> PROBLEM TO WORK ON
Would you go through the records below and copy each line with the string "that"?

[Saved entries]
[Start of section]

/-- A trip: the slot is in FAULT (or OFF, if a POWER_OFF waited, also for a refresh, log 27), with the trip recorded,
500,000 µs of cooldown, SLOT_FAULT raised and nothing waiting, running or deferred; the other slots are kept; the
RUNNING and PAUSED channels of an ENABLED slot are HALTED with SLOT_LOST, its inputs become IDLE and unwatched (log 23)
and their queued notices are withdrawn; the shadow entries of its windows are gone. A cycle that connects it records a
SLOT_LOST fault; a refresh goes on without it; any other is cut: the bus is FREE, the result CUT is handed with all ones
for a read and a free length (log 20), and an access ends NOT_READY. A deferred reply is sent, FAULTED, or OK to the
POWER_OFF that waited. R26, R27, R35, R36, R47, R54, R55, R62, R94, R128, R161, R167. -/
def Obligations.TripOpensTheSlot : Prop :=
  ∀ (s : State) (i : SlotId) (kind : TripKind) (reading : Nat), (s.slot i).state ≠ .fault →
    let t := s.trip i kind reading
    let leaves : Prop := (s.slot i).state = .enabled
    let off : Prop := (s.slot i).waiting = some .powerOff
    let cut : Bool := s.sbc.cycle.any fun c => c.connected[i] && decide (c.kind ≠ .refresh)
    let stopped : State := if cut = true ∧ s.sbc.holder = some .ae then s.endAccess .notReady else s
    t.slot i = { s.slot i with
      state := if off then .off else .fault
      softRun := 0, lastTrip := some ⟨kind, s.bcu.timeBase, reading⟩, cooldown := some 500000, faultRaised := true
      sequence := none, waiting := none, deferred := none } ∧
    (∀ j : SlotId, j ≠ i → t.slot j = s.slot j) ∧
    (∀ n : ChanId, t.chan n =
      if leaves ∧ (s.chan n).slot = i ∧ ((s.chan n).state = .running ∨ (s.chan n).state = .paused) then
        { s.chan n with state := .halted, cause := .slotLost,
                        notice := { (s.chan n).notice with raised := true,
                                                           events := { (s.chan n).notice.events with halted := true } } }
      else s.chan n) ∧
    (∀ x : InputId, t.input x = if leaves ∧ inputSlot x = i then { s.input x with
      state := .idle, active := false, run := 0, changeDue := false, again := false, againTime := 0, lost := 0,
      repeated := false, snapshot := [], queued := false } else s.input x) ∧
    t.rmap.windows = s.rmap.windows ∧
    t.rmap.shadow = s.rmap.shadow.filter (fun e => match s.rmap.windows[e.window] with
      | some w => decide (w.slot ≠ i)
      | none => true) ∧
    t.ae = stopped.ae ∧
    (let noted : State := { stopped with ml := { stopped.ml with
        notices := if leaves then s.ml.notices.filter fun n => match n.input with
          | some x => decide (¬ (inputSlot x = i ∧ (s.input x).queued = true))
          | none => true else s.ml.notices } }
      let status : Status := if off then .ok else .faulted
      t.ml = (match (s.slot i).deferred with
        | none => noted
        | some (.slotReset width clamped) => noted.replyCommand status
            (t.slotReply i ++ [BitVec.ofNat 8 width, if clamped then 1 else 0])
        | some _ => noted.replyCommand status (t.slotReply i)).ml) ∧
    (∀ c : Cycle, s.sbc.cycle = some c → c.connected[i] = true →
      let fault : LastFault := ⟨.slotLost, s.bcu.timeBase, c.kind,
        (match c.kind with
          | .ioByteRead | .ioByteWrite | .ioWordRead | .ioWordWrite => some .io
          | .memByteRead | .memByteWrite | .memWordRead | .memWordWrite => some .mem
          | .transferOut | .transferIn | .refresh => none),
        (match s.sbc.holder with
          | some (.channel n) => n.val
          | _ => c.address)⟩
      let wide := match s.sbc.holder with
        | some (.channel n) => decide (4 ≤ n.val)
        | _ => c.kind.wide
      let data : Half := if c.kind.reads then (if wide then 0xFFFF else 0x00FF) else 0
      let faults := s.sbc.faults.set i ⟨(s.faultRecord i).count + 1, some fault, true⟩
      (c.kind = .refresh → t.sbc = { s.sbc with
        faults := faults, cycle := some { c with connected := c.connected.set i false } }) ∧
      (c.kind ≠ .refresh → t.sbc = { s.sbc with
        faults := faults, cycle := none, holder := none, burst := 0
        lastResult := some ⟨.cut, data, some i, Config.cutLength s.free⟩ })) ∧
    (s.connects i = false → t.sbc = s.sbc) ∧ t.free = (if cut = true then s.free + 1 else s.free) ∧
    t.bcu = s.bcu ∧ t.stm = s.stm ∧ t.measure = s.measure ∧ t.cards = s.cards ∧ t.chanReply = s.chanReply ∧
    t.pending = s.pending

[End of section]

> RESULT OF THE TASK
and their queued notices are withdrawn; the shadow entries of its windows are gone. A cycle that connects it records a
POWER_OFF that waited. R26, R27, R35, R36, R47, R54, R55, R62, R94, R128, R161, R167. -/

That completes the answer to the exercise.